Ken Watanabe as Jubee kamata

Koichi Sato  as Ichizo Oishi

Akira Emoto as Kingo Baba

Written and directed by: Sang-il Lee (from a script by David Webb Peoples)

Clint Eastwood ended his Western career with 1992’s UNFORGIVEN, which theorized on the later years of a character very much like the “man with no name” he played in Sergio Leone’s Spaghetti Westerns that launched his career. It presented a world defined by violence, where those in positions of power and respect were little different than the outlaws of the past, and where Eastwood’s Will Munny had to both face his own regretful history and – eventually – embrace it, leading to a vengeful confrontation after the death of a close friend. In some ways UNFORGIVEN was the final word on both the American and Italian Western, and remains a rightfully lauded classic.
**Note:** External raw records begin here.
-- ==== Sys2Proof/Machine/Records.lean ====
section
/-!
DEFINITION. The records of the cross-lane exchange as bytes, little-endian, each closed by a CRC-32C: frame record (Table 3-2), result record
(Table 3-3) and position record (Table 9-3).
-/
namespace Sys2Proof.Machine

/-- A signed value as a little-endian field of `n` bytes. -/
def intLE (n : Nat) (v : Int) : List Byte := bytesLE n (fieldOf (8 * n) v)

/-- Bytes cut or filled with zeros to `n`. -/
def padTo (n : Nat) (bs : List Byte) : List Byte := (bs ++ List.replicate n 0).take n

/-- A record's body of `n` bytes with its CRC-32C behind it. -/
def sealed (n : Nat) (bs : List Byte) : List Byte := padTo n bs ++ bytesLE 4 (crc32c (padTo n bs))

/-- NODE_SAFETY of Table 3-2: the safety input bytes of the ring's nodes in schedule order, P_S bytes each. -/
def nodeSafetyBytes (s : List SchedEntry) (xs : List (Nat × List Byte)) : List Byte :=
  (entryIxs s).flatMap fun e => padTo (entryAt s e).ps (SMap.get [] xs e)

/-- The 2,048 bytes of a frame record (Table 3-2); `s` is the schedule of the sender's ring. -/
def frameBytes (s : List SchedEntry) (r : FrameRecord) : List Byte :=
  sealed 2044
    (bytesLE 1 r.laneId ++ bytesLE 1 r.laneState ++ bytesLE 1 r.seen ++ bytesLE 1 r.flags ++ bytesLE 4 r.frameNo ++
      bytesLE 8 r.digest ++ bytesLE 4 r.fwVersion ++ bytesLE 4 r.degRemain ++ bytesLE 4 r.ch1 ++ bytesLE 4 r.ch2 ++
      bytesLE 8 r.nodeValid ++ bytesLE 8 r.decision ++ bytesLE 1 r.arbState ++ bytesLE 1 r.arbTest ++ bytesLE 1 r.arbSuspect ++
      bytesLE 1 r.arbVerdict ++ bytesLE 4 0 ++ bytesLE 8 r.arbSig.toNat ++
      padTo 128 (r.adc.flatMap fun p => intLE 2 p.1 ++ intLE 2 p.2) ++ nodeSafetyBytes s r.nodeSafety)

/-- The 16 bytes of an arm in a result record (Table 3-3). -/
def armBytes (a : ArmResult) : List Byte :=
  intLE 4 a.dMin ++ bytesLE 4 a.sp ++ bytesLE 2 a.pair ++ bytesLE 1 a.reaction ++ bytesLE 1 a.flags ++ bytesLE 4 0

/-- The 512 bytes of a result record (Table 3-3). -/
def resultBytes (r : ResultRecord) : List Byte :=
  sealed 508
    (bytesLE 1 r.laneId ++ bytesLE 1 r.status ++ bytesLE 2 0 ++ bytesLE 4 r.frameNo ++ bytesLE 4 r.passNo ++ bytesLE 2 r.pairsDone ++
      bytesLE 2 0 ++ (List.range 16).flatMap fun a => armBytes (SMap.get {} r.arms a))

/-- The 544 bytes of a position record (Table 9-3). -/
def positionBytes (r : PositionRecord) : List Byte :=
  let at' := fun (j : Nat) => (r.joints.find? fun p => decide (p.1 = j)).map (·.2)
  let valid := (List.range 128).foldl (fun m j => if (at' j).isSome then m + 2 ^ j else m) 0
  sealed 540
    (bytesLE 1 r.laneId ++ bytesLE 3 0 ++ bytesLE 4 r.frameNo ++ bytesLE 16 valid ++
      (List.range 128).flatMap fun j => intLE 4 ((at' j).getD 0))

end Sys2Proof.Machine
end

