-- ==== Sys2Proof/Machine/Lanes.lean ====
section
/-!
DEFINITION. The three lanes, chapter 03 and the fault record of chapter 04: lane states, the fault latch and its fixed reaction
(R79), leaving and entering service, the cross-lane exchange and the agreement of values (R84 to R92, R278, R279), the
comparator test (R80 to R83), the configuration digest (R101 to R105) and debug (R110).
-/
namespace Sys2Proof.Machine

/-- The state of lane `l`. -/
def laneOf (d : Dev) (l : Lane) : LaneState := d.lanes.get l

/-- Replace the state of lane `l`. -/
def setLane (d : Dev) (l : Lane) (x : LaneState) : Dev := { d with lanes := d.lanes.set l x }

/-- Change the state of lane `l`. -/
def onLane (d : Dev) (l : Lane) (f : LaneState → LaneState) : Dev := setLane d l (f (laneOf d l))

/-- Change the dynamic safety state of lane `l`. -/
def onSaf (d : Dev) (l : Lane) (f : SafState → SafState) : Dev := onLane d l fun x => { x with saf := f x.saf }

/-- Lane states of Table 3-1. -/
inductive LaneMode where
  | absent | boot | selftest | resync | shadow | inService | reload | faulted | debug
  deriving DecidableEq, Repr

/-- Code of a lane state. -/
def laneCode : LaneMode → Nat
  | .absent => 0
  | .boot => 1
  | .selftest => 2
  | .resync => 3
  | .shadow => 4
  | .inService => 5
  | .reload => 6
  | .faulted => 7
  | .debug => 8

/-- The lane state in force (R73). -/
def laneMode (d : Dev) (l : Lane) : LaneMode :=
  match d.rd .LN_STATUS_STATE l.idx with
  | 0 => .absent
  | 1 => .boot
  | 2 => .selftest
  | 3 => .resync
  | 4 => .shadow
  | 5 => .inService
  | 6 => .reload
  | 7 => .faulted
  | _ => .debug

/-- Lane `l` is in IN_SERVICE. -/
def inService (d : Dev) (l : Lane) : Bool := decide (d.rd .LN_STATUS_STATE l.idx = 5)

/-- The lanes in IN_SERVICE, in the order A, B, C. -/
def serviceLanes (d : Dev) : List Lane := Lane.all.filter fun l => inService d l

/-- The others treat lane `l` as in service: it is, or its fault latch has set since the last exchange window (R79). -/
def regarded (d : Dev) (l : Lane) : Bool := inService d l || (laneOf d l).unseen

/-- The lanes regarded as in service. -/
def regardedLanes (d : Dev) : List Lane := Lane.all.filter fun l => regarded d l

/-- Lanes removed from voting as suspects of a running arbitration; none where fewer than two lanes would remain to vote (R96). -/
def removedSuspects (d : Dev) : List Lane :=
  let out := (serviceLanes d).filter fun l => (serviceLanes d).any fun m =>
    decide (0 < (laneOf d m).arb.phase) && (laneOf d m).arb.suspects.testBit l.idx && !(laneOf d m).arb.ss1
  if out.length + 2 ≤ (serviceLanes d).length then out else []

/-- The lanes that vote: in IN_SERVICE and not removed by an arbitration (R73, R96). -/
def votingLanes (d : Dev) : List Lane := (serviceLanes d).filter fun l => !(removedSuspects d).contains l

/-- Show which lanes take part in voting (LNx_STATUS.IN_VOTE). -/
def showVote (d : Dev) : Dev :=
  d.each Lane.all fun d l => d.wr .LN_STATUS_IN_VOTE l.idx (bitOf ((votingLanes d).contains l))

/-- Set the gate lines lane `l` energises, at the lands and in the mirrors SAF_BRKk_STAT.GATE. -/
def setGates (d : Dev) (l : Lane) (mask : Nat) : Dev :=
  if (laneOf d l).gates = mask then d
  else
    let d := (onLane d l fun x => { x with gates := mask }).emit (.gates l mask)
    d.each (List.range 16) fun d k => d.wrBit .SAF_BRK_STAT_GATE k l.idx (mask.testBit k)

/-- Set SAFE_OK of lane `l`. -/
def setSafeOk (d : Dev) (l : Lane) (high : Bool) : Dev :=
  if (laneOf d l).safeOk = high then d
  else ((onLane d l fun x => { x with safeOk := high }).wrBit .SAF_SAFE_OK_LEVEL 0 l.idx high).emit (.safeOk l high)

/-- Set the state of a lane: outside IN_SERVICE its gate lines are de-energised and SAFE_OK is low (R73). -/
def setLaneMode (d : Dev) (l : Lane) (m : LaneMode) : Dev :=
  let d := d.wr .LN_STATUS_STATE l.idx (laneCode m)
  let d := onLane d l fun x => { x with serviceFr := 0 }
  showVote (if m = .inService then d else setSafeOk (setGates d l 0) l false)

/-! Safe state. -/

/-- On entry to Safe state the host's motion enable and every enable request are withdrawn (R313). -/
def withdrawEnables (d : Dev) : Dev :=
  d.each Lane.all fun d l => onSaf d l fun x =>
    { x with motionEnable := false,
             units := (List.range 32).foldl (fun m u => SMap.modify {} m u fun y => { y with enableReq := false }) x.units }

/-- Put a demand on unit `u` in one lane's safety state; an equal demand already there becomes active again. -/
def addDemand (x : UnitDyn) (cause kind index : Nat) : UnitDyn :=
  let same := fun (q : Demand) => decide (q.cause = cause ∧ q.index = index)
  if x.demands.any same then
    { x with demands := x.demands.map fun q => if same q then { q with active := true, kind := max q.kind kind } else q }
  else { x with demands := x.demands ++ [{ cause := cause, kind := kind, index := index }] }

/-- Put a demand on unit `u` in every lane in service. -/
def demandAll (d : Dev) (u cause kind index : Nat) : Dev :=
  d.each (serviceLanes d) fun d l => onSaf d l fun x =>
    { x with units := SMap.modify {} x.units u fun y => addDemand y cause kind index }

/-- A unit goes to STO at once: torque and release end (R300, immediate). -/
def stoNow (y : UnitDyn) (cause : Nat) : UnitDyn :=
  { addDemand y cause 5 0 with func := 5, torque := false, brakeRel := false, relWait := none, stoWait := false, sosFr := 0 }

/-- Every running proof test is abandoned: an outcome holds every channel set (Table 4-8). -/
def dropTests (m : SMap BrakeDyn) : SMap BrakeDyn :=
  (List.range 16).foldl (fun m k => SMap.modify {} m k fun b => { b with test := none }) m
It was also the closing of a mythos that was directly birthed by the Samurai films of Akira Kurosawa. When developing his first Western, A FISTFUL OF DOLLARS, Leone cribbed heavily from Kurosawa’s YOJIMBO (which was itself cribbed from Dashiell Hammett’s “Red Harvest), eventually leading to a successful lawsuit from Kurosawa due to breach of copyright. Kurosawa’s films stressed loyalty, loneliness, fear, violence and human nature, which fit well with Leone’s own cynical worldview, as well the view that many later Italian westerns would copy.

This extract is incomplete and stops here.